As always we start with importing libraries. We also load the environmental variables required to
log in to your Telegram account.

In [None]:
from pathlib import Path
import configparser

from telethon.sync import TelegramClient

In [None]:
# Reading Configs
config = configparser.ConfigParser()
config.read(Path.cwd().parent/".env")

# Setting configuration values
api_id = config['Telegram']['api_id']
api_hash = config['Telegram']['api_hash']

api_hash = str(api_hash)

phone = config['Telegram']['phone']
username = config['Telegram']['username']

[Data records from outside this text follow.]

-- ==== Sys2Proof/Machine/Scrub.lean ====
section
/-! DEFINITION.  Assigning, releasing and inspecting partitions (R520, R133), the scrub between users (R263 to R265),
the end of zero-fills and of loans given (R146, R155), and relaxation becoming due (R59). -/

namespace Sys2Proof.Machine

/-! ### HMP answers (R230) -/

/-- Whether the management firmware answers HMP: it has started (R435), its cores run, and the module is not in recovery for an object other
than FW_IMAGE (R231, R439). -/
def State.hmpUp (s : State) : Bool := !s.mgmt.down && !s.boot.off && decide (6 ≤ s.rd F.CFG_STAT_STEP)

/-- Send an HMP response: TYPE is the request's with 0x8000 added, SEQ the request's. -/
def State.hmpSay (s : State) (x : HmpHead) (typ status : Nat) (body : List Byte) : State :=
  s.emit (.hmp x.client (0x8000 + typ) status x.seq.toNat body)

/-- Whether a request is taken: the firmware answers, the client has a session (R229), and the header is well formed. -/
def State.hmpTakes (s : State) (x : HmpHead) : Bool := s.hmpUp && s.sessions.elem x.client && x.ok

/-- Answer an HMP object request: nothing while the management cores are down and to a client without a session; malformed for a
bad header; an access fault in recovery (R439), and without an identity, when a session may only read registers and records
(R239). -/
def hmpObj (typ : Nat) (x : HmpHead) (f : State → State) (s : State) : Out :=
  if !s.hmpUp || !(s.sessions.elem x.client) then .next s
  else if !x.ok then .next (s.hmpSay x typ 2 [])
  else if s.flag F.CFG_STAT_RECOVERY || s.rd F.SEC_STATE_ID = 2 then .next (s.hmpSay x typ 1 [])
  else .next (f s)

/-- An answer with a 4-byte result. -/
def State.answer4 (s : State) (x : HmpHead) (r : Nat) : State := s.hmpSay x 4 0 (natLE 4 r)

/-! ### PART_ASSIGN (R520) -/

/-- A body of PART_ASSIGN read: partition, stack mask, base, frames, cluster mask. -/
structure Assign where
  n : Nat
  mask : Nat
  base : Nat
  frames : Nat
  clusters : Nat
  deriving DecidableEq, Repr

/-- Read a PART_ASSIGN body; nothing when it is malformed. -/
def readAssign (l : List Byte) : Option Assign :=
  let a : Assign := { n := byteAt l 0, mask := byteAt l 1, base := leAt l 4 4, frames := leAt l 8 4, clusters := leAt l 12 8 }
  let k := (stacksOf a.mask).length
  if l.length = 20 ∧ a.n < 16 ∧ zerosAt l 2 2 = true ∧ (k = 1 ∨ k = 2 ∨ k = 4 ∨ k = 8) ∧ 1 ≤ a.frames ∧ a.clusters ≠ 0 then some a
  else none

/-- The result of an assign, in the order of R520's checks. -/
def State.assignResult (s : State) (a : Assign) : Nat :=
  let named := (List.range 64).filter fun c => a.clusters.testBit c
  let free := fun (c : Nat) => match s.physOf c with
    | some p => decide (s.rd F.CLU_STATE_STATE p = 4) && (s.partOf p).isNone
    | none => false
  if s.pstate a.n ≠ 0 ∨ s.flag F.SEC_STATE_DEBUG = true ∨ s.rd F.CFG_STAT_IMAGE = 2 then 2
  else if !(named.all free) then 3
  else if ((stacksOf a.mask).any fun k => s.rd F.MEM_STATE_STATE k = stFailed) || a.base < 1024 ||
      1177344 < a.base + a.frames || !(s.rangeFree a.mask a.base a.frames) then 4
  else 0

/-- Carry out an assign (R96, R133, R140): the range and clusters are bound, generation 0's key is made. -/
def State.assign (s : State) (a : Assign) : State :=
  let s1 := (((s.wr F.MEM_PART_SET_VALID a.n 1).wr F.MEM_PART_SET_STACKS a.n a.mask).wr F.MEM_PART_BASE_VALUE a.n a.base).wr
    F.MEM_PART_FRAMES_VALUE a.n a.frames
  let d := s1.drawKey
  let s2 := { d.2 with keys := d.2.keys ++ (stacksOf a.mask).map fun k =>
    ({ stack := k, loan := false, owner := a.n, gen := 0, key := d.1 } : KeySlot) }
  let s3 := ((List.range 64).filter fun c => a.clusters.testBit c).foldl (fun s c =>
    match s.physOf c with
    | some p => ((s.wr F.CLU_STATE_STATE p 5).wr F.CLU_STATE_PART p a.n).wr F.CLU_STATE_PVALID p 1
    | none => s) s2
  ((s3.modPart a.n fun _ => Part.empty).clearTokens a.n).wr F.ETH_PART_STATE_STATE a.n 1

/-- PART_ASSIGN (R520): all or nothing; every result but OK writes a warning record. -/
def execPartAssign (x : HmpHead) (body : List Byte) (s : State) : Out :=
  hmpObj 4 x (fun s =>
    match readAssign body with
    | none => (s.recordOpen 14 0 2 [wd 1]).answer4 x 1
    | some a =>
      let r := s.assignResult a
      if r = 0 then (s.assign a).answer4 x 0 else (s.recordOpen 14 a.n 2 [wd r]).answer4 x r) s

/-- PART_STATE (R520): the 16 words of ETH_PART_STATE. -/
def execPartState (x : HmpHead) (s : State) : Out :=
  hmpObj 3 x (fun s => s.hmpSay x 3 0 ((List.range 16).flatMap fun n => natLE 4 (s.reg .ETH_PART_STATE n).toNat)) s

/-! ### The scrub between users (R263) -/

/-- The physical clusters of a partition. -/
def State.clusters (s : State) (n : Nat) : List Nat := allP.filter fun p => s.partOf p = some n

/-- Destroy the ingest keys of a partition (R253, R263). -/
def State.dropKeys (s : State) (n : Nat) : State :=
  ((List.range 16).filter fun k => s.rd F.SEC_KSLOT_PART k = n && s.flag F.SEC_KSLOT_LOADED k).foldl (fun (s : State) (k : Nat) =>
    ({ s with kslots := Assoc.erase s.kslots k }).setReg .SEC_KSLOT k 0) s

/-- Drop what a partition has sent and not seen acknowledged: no retransmission (R263 step 3). -/
def State.dropSent (s : State) (n : Nat) : State :=
  { s with fab := { s.fab with tx := s.fab.tx.map fun (e : Nat × TxFlow) => (e.1, { e.2 with
      unacked := e.2.unacked.filter fun u => u.pkt.srcPart.toNat ≠ n
      waiting := e.2.waiting.filter fun w => w.1.srcPart.toNat ≠ n }) } }

/-- What a partition's queue pairs owed to hosts is dropped with the pairs. -/
def State.dropOwed (s : State) (n : Nat) : State :=
  let ids := (s.fab.descs.filter fun d => d.part = n).map DescRun.id
  { s with
    owed := s.owed.filter fun o => !(ids.elem o.id)
    fab := { s.fab with
      descs := s.fab.descs.filter fun d => d.part ≠ n
      gets := s.fab.gets.filter fun g => g.part ≠ n } }

/-- Steps 1 to 3 of the scrub: state SCRUB, rings and queue pairs stop, keys, ETH and admit entries go, units halt, a key
rotation is abandoned (R145), and the queue pairs are remembered, whose requests are answered as refused (R264). -/
def State.scrubBegin (s : State) (n : Nat) : State :=
  let s1 := (s.wr F.ETH_PART_STATE_STATE n 4).wr F.SEC_SCRUB_BUSY_PART 0 (s.rd F.SEC_SCRUB_BUSY_PART ||| 2 ^ n)
  let s2 := (s1.asks.filter fun a => a.part = n).foldl State.returnGrants s1
  let s3 := { s2 with
    cmds := s2.cmds.filter fun c => c.ring / 4 ≠ n
    rings := s2.rings.zipIdx.map fun (x : Ring × Nat) => if x.2 / 4 = n then {} else x.1 }
  let s4 := ((s3.dropKeys n).clearEth n)
  let s5 := (List.range 4).foldl (fun s k => (s.clearReg (4 * n + k) .SEC_ADMIT_MOD).clearReg (4 * n + k) .SEC_ADMIT_PART) s4
  let s6 := ((((s5.endColls n).abandon n).dropSent n).relaxEnd n).loseRep n
  let s7 := (s6.modPart n fun p => { p with
    scrubStep := 3, scrubStart := s.up, rotOff := true, scrubQps := ((s.partQps n).filter fun q => s.qpState q ≠ 0).map fun q => (q, s.qpHdr q) }).dropOwed n
  (s7.wr F.MEM_ROT_CTL_REQ n 0).sweepShow

/-- PART_RELEASE (R520): OK at once for an ASSIGNED, JOB or ENDED partition, whose scrub begins. -/
def execPartRelease (x : HmpHead) (body : List Byte) (s : State) : Out :=
  hmpObj 4 x (fun s =>
    let n := byteAt body 0
    if body.length ≠ 4 ∨ 16 ≤ n ∨ zerosAt body 1 3 = false then (s.recordOpen 14 0 2 [wd 1]).answer4 x 1
    else if s.served n then (s.scrubBegin n).voteCheck.answer4 x 0
    else (s.recordOpen 14 n 2 [wd 2]).answer4 x 2) s

/-- Zero the stores and clear the engine state of a partition's clusters (R263 step 4, R64, R94). -/
def State.zeroUnits (s : State) (n : Nat) : State :=
  let mine := s.clusters n
  let s1 := mine.foldl (fun s p => (s.storeZero p).setReg .CLU_CAUSE p (s.reg .CLU_CAUSE p &&& 1)) s
  let s2 := mine.foldl (fun s p => ((s.setReg .CLU_ARITH_STAT p 0).setReg .CLU_STALL p 0).wr F.CLU_STORE_UE_ADDR_VALID p 0) s1
  let of_ := fun (k : Nat) => mine.elem k
  ({ s2 with
    tabs := s2.tabs.filter fun e => !(of_ (e.1 / 128))
    vregs := s2.vregs.filter fun e => !(of_ (e.1 / 512))
    ueLines := s2.ueLines.filter fun e => !(of_ (e.1 / 2 ^ 20))
    rng := s2.rng.filter fun e => e.1 / 2048 ≠ n }).clearTokens n

/-- The last zero-fill is done (R263 step 6, R146, R210, R268): bindings freed, state FREE, SCRUB_DONE, a notice record;
a warning record where a failed stack was left out (R265). -/
def State.scrubDone (s : State) (n : Nat) : State :=
  let failed := (s.stackSet n).any fun k => s.rd F.MEM_STATE_STATE k = stFailed
  let s0 := { s with keys := s.keys.filter fun q => q.loan || q.owner ≠ n }
  let s1 := ((s0.clearSeals n).clearWins n).clearPeers n
  let s2 := (s1.setReg .FAB_COLL_BUSY_LO n 0).setReg .FAB_COLL_BUSY_HI n 0
  let s3 := (s2.clusters n).foldl (fun s p => (((s.wr F.CLU_STATE_STATE p (if s.rd F.CLU_STATE_STATE p = 5 then 4 else s.rd F.CLU_STATE_STATE p)).wr
    F.CLU_STATE_PART p 0).wr F.CLU_STATE_PVALID p 0).setReg .CLU_ARITH_RELAX_CNT p 0) s2
  let s4 : State := [Reg.MEM_PART_SET, .MEM_PART_BASE, .MEM_PART_FRAMES, .MEM_PART_LEND, .MEM_ROT_CTL, .MEM_ROT_OLDCNT].foldl
    (fun (s : State) (r : Reg) => s.clearReg n r) { s3 with
      bringIns := s3.bringIns.map fun (b : BringIn) => if b.part = some n then { b with part := none } else b
      fab := { s3.fab with colls := s3.fab.colls.filter fun c => c.part ≠ n } }
  let t := (s4.up - (s4.part n).scrubStart) / 1000
  let s5 := (s4.modPart n fun _ => Part.empty).setReg .ETH_PART_STATE n 0
  let s6 := ((s5.wr F.SEC_SCRUB_BUSY_PART 0 (s5.rd F.SEC_SCRUB_BUSY_PART &&& (65535 - 2 ^ n))).wr F.SEC_SCRUB_LAST_PART 0 n).wr
    F.SEC_SCRUB_LAST_TIME 0 (min t (2 ^ 28 - 1))
  let s7 := if failed then s6.recordOpen 6 0 2 [wd n] else s6
  s7.sweepShow.raise F.SEC_CAUSE_SCRUB_DONE 0 1 [wd n, wd t]

/-- Step 5 of the scrub: the base dies start the zero-fill, and loans borrowed end. -/
def State.scrubFill (s : State) (n : Nat) : State :=
  let s1 := (s.endLoans n).modPart n fun p => { p with scrubStep := 5 }
  let s2 := s1.zeroFill (s1.rd F.MEM_PART_SET_STACKS n) (s1.rd F.MEM_PART_BASE_VALUE n) (s1.rd F.MEM_PART_FRAMES_VALUE n) false n
  if s2.zfills.any fun z => !z.loan && z.owner = n then s2 else s2.scrubDone n

/-- SCRUB_HALTED (R263 step 4): the units have halted, and their stores and state are zeroed.  With VCORE off the stores
have lost their contents, and the step counts as done (R265). -/
def execScrubHalted (n : Fin 16) (s : State) : Out :=
  if s.pstate n = 4 ∧ (s.part n).scrubStep = 3 then
    .next ((s.zeroUnits n).modPart n fun p => { p with scrubStep := 4 })
  else .next s

/-- SCRUB_STORES_ZEROED (R263 step 5). -/
def execScrubStoresZeroed (n : Fin 16) (s : State) : Out :=
  if s.pstate n = 4 ∧ (s.part n).scrubStep = 4 then .next (s.scrubFill n) else .next s

/-- A loan given is cleared in every stack: its frames are free again (R155). -/
def State.loanFreed (s : State) (slot : Nat) : State :=
  match s.loansOut.find? fun l => l.slot = slot with
  | some l => ({ s with loansOut := s.loansOut.erase l }).wr F.MEM_LEND_OUT_FRAMES 0
      (s.rd F.MEM_LEND_OUT_FRAMES - l.frames * (stacksOf l.mask).length)
  | none => s

/-- ZERO_FILL_DONE (R146): a base die has zero-filled its range and destroyed its keys; after the last one the scrub or
the loan is over. -/
def execZeroFillDone (k : Fin 8) (loan : Bool) (owner : Fin 32) (s : State) : Out :=
  match s.zfills.find? fun z => z.stack = k.val && z.loan = loan && z.owner = owner.val with
  | none => .next s
  | some z =>
    let s1 := s.zeroFillEnd z
    if s1.zfills.any fun y => y.loan = loan && y.owner = owner.val then .next s1
    else if loan then .next (s1.loanFreed owner)
    else if s1.pstate owner = 4 ∧ (s1.part owner).scrubStep = 5 then .next (s1.scrubDone owner).voteCheck
    else .next s1

/-! ### Relaxation becomes due (R59) -/

/-- RELAX_PENDING (R59): the power-cap loop has been winning for 50 ms. -/
def execRelaxPending (s : State) : Out := .next { s with pwr := { s.pwr with capWin := true } }

/-- RELAX_END_PENDING (R59): the power-cap loop has not been winning for 50 ms. -/
def execRelaxEndPending (s : State) : Out := .next { s with pwr := { s.pwr with capWin := false } }

end Sys2Proof.Machine
end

We query Telegram for all of the dialogs you are a member of. This includes group chats as well as
private conversations.

You can use the `.to_dict()` function to convert methods to dictionaries. Not as computationally clean,
but easier to explore when you don't know much about the data structure.

In [None]:
dialogs = []
async with TelegramClient(username, api_id, api_hash) as client:
    async for dialog in client.iter_dialogs():
        dialogs.append(dialog.to_dict())

dialogs

Next we filter for only the dialogues we are interested in. Here I filter by some part of the name.

In [None]:
dialog_names_of_interest = [d.get('name') for d in dialogs if 'red' in d.get('name').lower()]
dialog_names_of_interest

Next we collect all the messages from all of the dialogs we are interested in. You can collect by either name
or id.

We convert the telethon-native instances to dictionaries and collect all of the data into a single dictionary
for ease of processing.

In [None]:
messages_of_interest = {}
for dialog in dialog_names_of_interest:
    ms = []
    async with TelegramClient(username, api_id, api_hash) as client:
        async for message in client.iter_messages(dialog):
            ms.append(message.to_dict())
    messages_of_interest[dialog] = ms

We do the same for participant information.

In [None]:
participants = {}
for dialog in dialog_names_of_interest:
    ps = []
    async with TelegramClient(username, api_id, api_hash) as client:
        async for participant in client.iter_participants(dialog):
            ps.append(participant.to_dict())
    participants[dialog] = ps.copy()

One of the aspects I am particularly interested in is the joining history. When did which users join?
The messages contain a field "action". "action" is empty for normal messages, but tells us about these
type of events.

In [None]:
# I am interested in the "joined" events.
# These can be obtained by filtering for the messages with a defined action
print(f"Analyzing joining behaviour for group {dialog_names_of_interest[1]}")
for i, m in enumerate(messages_of_interest[dialog_names_of_interest[1]]):
    if m.get('action') is not None:
        print(i, m.get('date'), m.get('action'), m.get('action').get('users'))